Stored data entries:
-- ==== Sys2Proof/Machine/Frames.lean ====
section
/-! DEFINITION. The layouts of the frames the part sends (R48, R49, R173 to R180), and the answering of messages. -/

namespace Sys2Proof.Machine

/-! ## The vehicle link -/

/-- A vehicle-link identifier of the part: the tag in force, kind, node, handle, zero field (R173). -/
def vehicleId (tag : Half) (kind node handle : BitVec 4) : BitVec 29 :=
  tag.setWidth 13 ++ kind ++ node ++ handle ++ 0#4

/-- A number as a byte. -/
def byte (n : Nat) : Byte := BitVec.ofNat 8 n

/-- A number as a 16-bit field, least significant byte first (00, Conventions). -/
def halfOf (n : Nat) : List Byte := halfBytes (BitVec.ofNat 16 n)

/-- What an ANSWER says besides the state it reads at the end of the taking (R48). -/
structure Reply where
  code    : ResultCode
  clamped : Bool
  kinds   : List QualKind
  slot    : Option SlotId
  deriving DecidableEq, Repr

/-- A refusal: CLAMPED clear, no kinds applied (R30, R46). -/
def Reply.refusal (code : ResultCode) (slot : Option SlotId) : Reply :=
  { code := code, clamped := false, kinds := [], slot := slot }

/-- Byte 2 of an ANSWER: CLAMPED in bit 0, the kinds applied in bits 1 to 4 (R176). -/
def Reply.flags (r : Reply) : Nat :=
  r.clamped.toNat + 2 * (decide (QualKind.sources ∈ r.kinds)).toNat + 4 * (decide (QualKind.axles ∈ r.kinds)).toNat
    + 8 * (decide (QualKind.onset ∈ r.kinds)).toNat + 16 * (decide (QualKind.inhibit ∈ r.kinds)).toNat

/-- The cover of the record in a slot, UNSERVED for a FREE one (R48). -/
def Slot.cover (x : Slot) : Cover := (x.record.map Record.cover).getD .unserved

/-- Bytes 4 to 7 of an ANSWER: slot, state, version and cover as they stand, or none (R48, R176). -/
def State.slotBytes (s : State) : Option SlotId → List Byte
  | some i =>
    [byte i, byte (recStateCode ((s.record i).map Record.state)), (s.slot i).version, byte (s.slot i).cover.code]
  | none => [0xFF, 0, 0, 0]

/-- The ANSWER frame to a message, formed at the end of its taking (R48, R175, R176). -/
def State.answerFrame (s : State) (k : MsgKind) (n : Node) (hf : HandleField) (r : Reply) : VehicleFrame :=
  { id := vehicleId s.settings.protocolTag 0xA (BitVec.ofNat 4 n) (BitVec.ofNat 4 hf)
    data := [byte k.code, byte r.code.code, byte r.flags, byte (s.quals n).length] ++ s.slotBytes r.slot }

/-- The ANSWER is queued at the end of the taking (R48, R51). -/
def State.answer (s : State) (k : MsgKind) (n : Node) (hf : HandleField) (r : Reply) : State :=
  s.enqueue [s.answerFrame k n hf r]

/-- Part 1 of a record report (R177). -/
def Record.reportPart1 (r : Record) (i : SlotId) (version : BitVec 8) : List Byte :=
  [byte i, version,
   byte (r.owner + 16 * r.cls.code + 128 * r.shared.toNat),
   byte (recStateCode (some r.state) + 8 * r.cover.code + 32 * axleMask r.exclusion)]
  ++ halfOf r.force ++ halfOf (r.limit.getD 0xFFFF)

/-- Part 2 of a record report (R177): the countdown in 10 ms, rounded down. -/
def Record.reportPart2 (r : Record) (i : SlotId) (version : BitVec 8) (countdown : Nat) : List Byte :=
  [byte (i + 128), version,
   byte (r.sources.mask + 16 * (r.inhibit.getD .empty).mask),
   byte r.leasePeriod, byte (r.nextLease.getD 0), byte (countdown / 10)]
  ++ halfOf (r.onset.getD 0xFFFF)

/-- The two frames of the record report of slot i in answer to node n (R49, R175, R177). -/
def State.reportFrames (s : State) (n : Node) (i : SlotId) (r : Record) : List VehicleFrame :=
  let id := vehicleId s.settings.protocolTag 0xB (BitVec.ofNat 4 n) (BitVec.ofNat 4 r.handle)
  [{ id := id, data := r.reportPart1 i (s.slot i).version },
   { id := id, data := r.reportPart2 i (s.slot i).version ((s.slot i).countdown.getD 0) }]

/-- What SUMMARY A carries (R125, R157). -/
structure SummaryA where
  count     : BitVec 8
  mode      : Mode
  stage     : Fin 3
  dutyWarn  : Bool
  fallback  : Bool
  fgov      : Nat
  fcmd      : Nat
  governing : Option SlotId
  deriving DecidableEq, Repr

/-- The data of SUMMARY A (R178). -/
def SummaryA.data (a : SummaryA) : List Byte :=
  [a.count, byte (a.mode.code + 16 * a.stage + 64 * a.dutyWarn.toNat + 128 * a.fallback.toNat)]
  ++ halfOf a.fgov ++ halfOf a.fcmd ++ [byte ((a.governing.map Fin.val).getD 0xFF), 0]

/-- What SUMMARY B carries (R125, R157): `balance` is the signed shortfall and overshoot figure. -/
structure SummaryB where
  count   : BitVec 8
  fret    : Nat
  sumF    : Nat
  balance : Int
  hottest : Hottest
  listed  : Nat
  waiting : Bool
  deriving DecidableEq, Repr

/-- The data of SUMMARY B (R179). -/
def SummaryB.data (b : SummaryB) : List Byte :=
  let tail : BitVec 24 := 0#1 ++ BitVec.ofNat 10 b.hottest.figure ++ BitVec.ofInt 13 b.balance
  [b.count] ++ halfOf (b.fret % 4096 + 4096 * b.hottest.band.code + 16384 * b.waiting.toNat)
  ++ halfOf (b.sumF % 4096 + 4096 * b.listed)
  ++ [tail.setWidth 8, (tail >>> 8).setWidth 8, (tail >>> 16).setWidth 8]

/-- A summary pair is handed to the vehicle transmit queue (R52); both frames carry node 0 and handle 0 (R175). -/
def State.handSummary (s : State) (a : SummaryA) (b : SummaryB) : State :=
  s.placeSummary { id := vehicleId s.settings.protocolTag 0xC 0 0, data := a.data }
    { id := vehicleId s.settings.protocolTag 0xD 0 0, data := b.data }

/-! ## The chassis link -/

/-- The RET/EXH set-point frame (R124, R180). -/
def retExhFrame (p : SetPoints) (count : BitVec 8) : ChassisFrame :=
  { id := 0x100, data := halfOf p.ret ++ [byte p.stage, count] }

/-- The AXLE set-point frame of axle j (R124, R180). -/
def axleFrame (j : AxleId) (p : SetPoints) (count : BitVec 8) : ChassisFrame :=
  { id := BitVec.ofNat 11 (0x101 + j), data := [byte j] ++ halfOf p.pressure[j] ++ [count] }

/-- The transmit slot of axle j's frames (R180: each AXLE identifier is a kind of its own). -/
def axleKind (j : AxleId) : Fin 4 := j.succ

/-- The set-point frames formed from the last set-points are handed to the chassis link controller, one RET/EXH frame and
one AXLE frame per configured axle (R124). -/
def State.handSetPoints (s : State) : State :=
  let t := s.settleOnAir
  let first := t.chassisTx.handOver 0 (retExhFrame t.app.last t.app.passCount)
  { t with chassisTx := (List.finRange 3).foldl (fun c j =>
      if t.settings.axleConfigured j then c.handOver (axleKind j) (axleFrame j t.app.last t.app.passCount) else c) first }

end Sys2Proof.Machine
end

What to do
Give back the data above, repeating every record exactly.

Response
-- ==== Sys2Proof/Machine/Frames.lean ====
section
/-! DEFINITION. The layouts of the frames the part sends (R48, R49, R173 to R180), and the answering of messages. -/

namespace Sys2Proof.Machine

/-! ## The vehicle link -/

/-- A vehicle-link identifier of the part: the tag in force, kind, node, handle, zero field (R173). -/
def vehicleId (tag : Half) (kind node handle : BitVec 4) : BitVec 29 :=
  tag.setWidth 13 ++ kind ++ node ++ handle ++ 0#4

/-- A number as a byte. -/
def byte (n : Nat) : Byte := BitVec.ofNat 8 n

/-- A number as a 16-bit field, least significant byte first (00, Conventions). -/
def halfOf (n : Nat) : List Byte := halfBytes (BitVec.ofNat 16 n)

/-- What an ANSWER says besides the state it reads at the end of the taking (R48). -/
structure Reply where
  code    : ResultCode
  clamped : Bool
  kinds   : List QualKind
  slot    : Option SlotId
  deriving DecidableEq, Repr

/-- A refusal: CLAMPED clear, no kinds applied (R30, R46). -/
def Reply.refusal (code : ResultCode) (slot : Option SlotId) : Reply :=
  { code := code, clamped := false, kinds := [], slot := slot }

/-- Byte 2 of an ANSWER: CLAMPED in bit 0, the kinds applied in bits 1 to 4 (R176). -/
def Reply.flags (r : Reply) : Nat :=
  r.clamped.toNat + 2 * (decide (QualKind.sources ∈ r.kinds)).toNat + 4 * (decide (QualKind.axles ∈ r.kinds)).toNat
    + 8 * (decide (QualKind.onset ∈ r.kinds)).toNat + 16 * (decide (QualKind.inhibit ∈ r.kinds)).toNat

/-- The cover of the record in a slot, UNSERVED for a FREE one (R48). -/
def Slot.cover (x : Slot) : Cover := (x.record.map Record.cover).getD .unserved

/-- Bytes 4 to 7 of an ANSWER: slot, state, version and cover as they stand, or none (R48, R176). -/
def State.slotBytes (s : State) : Option SlotId → List Byte
  | some i =>
    [byte i, byte (recStateCode ((s.record i).map Record.state)), (s.slot i).version, byte (s.slot i).cover.code]
  | none => [0xFF, 0, 0, 0]

/-- The ANSWER frame to a message, formed at the end of its taking (R48, R175, R176). -/
def State.answerFrame (s : State) (k : MsgKind) (n : Node) (hf : HandleField) (r : Reply) : VehicleFrame :=
  { id := vehicleId s.settings.protocolTag 0xA (BitVec.ofNat 4 n) (BitVec.ofNat 4 hf)
    data := [byte k.code, byte r.code.code, byte r.flags, byte (s.quals n).length] ++ s.slotBytes r.slot }

/-- The ANSWER is queued at the end of the taking (R48, R51). -/
def State.answer (s : State) (k : MsgKind) (n : Node) (hf : HandleField) (r : Reply) : State :=
  s.enqueue [s.answerFrame k n hf r]

/-- Part 1 of a record report (R177). -/
def Record.reportPart1 (r : Record) (i : SlotId) (version : BitVec 8) : List Byte :=
  [byte i, version,
   byte (r.owner + 16 * r.cls.code + 128 * r.shared.toNat),
   byte (recStateCode (some r.state) + 8 * r.cover.code + 32 * axleMask r.exclusion)]
  ++ halfOf r.force ++ halfOf (r.limit.getD 0xFFFF)

/-- Part 2 of a record report (R177): the countdown in 10 ms, rounded down. -/
def Record.reportPart2 (r : Record) (i : SlotId) (version : BitVec 8) (countdown : Nat) : List Byte :=
  [byte (i + 128), version,
   byte (r.sources.mask + 16 * (r.inhibit.getD .empty).mask),
   byte r.leasePeriod, byte (r.nextLease.getD 0), byte (countdown / 10)]
  ++ halfOf (r.onset.getD 0xFFFF)

/-- The two frames of the record report of slot i in answer to node n (R49, R175, R177). -/
def State.reportFrames (s : State) (n : Node) (i : SlotId) (r : Record) : List VehicleFrame :=
  let id := vehicleId s.settings.protocolTag 0xB (BitVec.ofNat 4 n) (BitVec.ofNat 4 r.handle)
  [{ id := id, data := r.reportPart1 i (s.slot i).version },
   { id := id, data := r.reportPart2 i (s.slot i).version ((s.slot i).countdown.getD 0) }]

/-- What SUMMARY A carries (R125, R157). -/
structure SummaryA where
  count     : BitVec 8
  mode      : Mode
  stage     : Fin 3
  dutyWarn  : Bool
  fallback  : Bool
  fgov      : Nat
  fcmd      : Nat
  governing : Option SlotId
  deriving DecidableEq, Repr

/-- The data of SUMMARY A (R178). -/
def SummaryA.data (a : SummaryA) : List Byte :=
  [a.count, byte (a.mode.code + 16 * a.stage + 64 * a.dutyWarn.toNat + 128 * a.fallback.toNat)]
  ++ halfOf a.fgov ++ halfOf a.fcmd ++ [byte ((a.governing.map Fin.val).getD 0xFF), 0]

/-- What SUMMARY B carries (R125, R157): `balance` is the signed shortfall and overshoot figure. -/
structure SummaryB where
  count   : BitVec 8
  fret    : Nat
  sumF    : Nat
  balance : Int
  hottest : Hottest
  listed  : Nat
  waiting : Bool
  deriving DecidableEq, Repr

/-- The data of SUMMARY B (R179). -/
def SummaryB.data (b : SummaryB) : List Byte :=
  let tail : BitVec 24 := 0#1 ++ BitVec.ofNat 10 b.hottest.figure ++ BitVec.ofInt 13 b.balance
  [b.count] ++ halfOf (b.fret % 4096 + 4096 * b.hottest.band.code + 16384 * b.waiting.toNat)
  ++ halfOf (b.sumF % 4096 + 4096 * b.listed)
  ++ [tail.setWidth 8, (tail >>> 8).setWidth 8, (tail >>> 16).setWidth 8]

/-- A summary pair is handed to the vehicle transmit queue (R52); both frames carry node 0 and handle 0 (R175). -/
def State.handSummary (s : State) (a : SummaryA) (b : SummaryB) : State :=
  s.placeSummary { id := vehicleId s.settings.protocolTag 0xC 0 0, data := a.data }
    { id := vehicleId s.settings.protocolTag 0xD 0 0, data := b.data }

/-! ## The chassis link -/

/-- The RET/EXH set-point frame (R124, R180). -/
def retExhFrame (p : SetPoints) (count : BitVec 8) : ChassisFrame :=
  { id := 0x100, data := halfOf p.ret ++ [byte p.stage, count] }

/-- The AXLE set-point frame of axle j (R124, R180). -/
def axleFrame (j : AxleId) (p : SetPoints) (count : BitVec 8) : ChassisFrame :=
  { id := BitVec.ofNat 11 (0x101 + j), data := [byte j] ++ halfOf p.pressure[j] ++ [count] }

/-- The transmit slot of axle j's frames (R180: each AXLE identifier is a kind of its own). -/
def axleKind (j : AxleId) : Fin 4 := j.succ

/-- The set-point frames formed from the last set-points are handed to the chassis link controller, one RET/EXH frame and
one AXLE frame per configured axle (R124). -/
def State.handSetPoints (s : State) : State :=
  let t := s.settleOnAir
  let first := t.chassisTx.handOver 0 (retExhFrame t.app.last t.app.passCount)
  { t with chassisTx := (List.finRange 3).foldl (fun c j =>
      if t.settings.axleConfigured j then c.handOver (axleKind j) (axleFrame j t.app.last t.app.passCount) else c) first }

end Sys2Proof.Machine
end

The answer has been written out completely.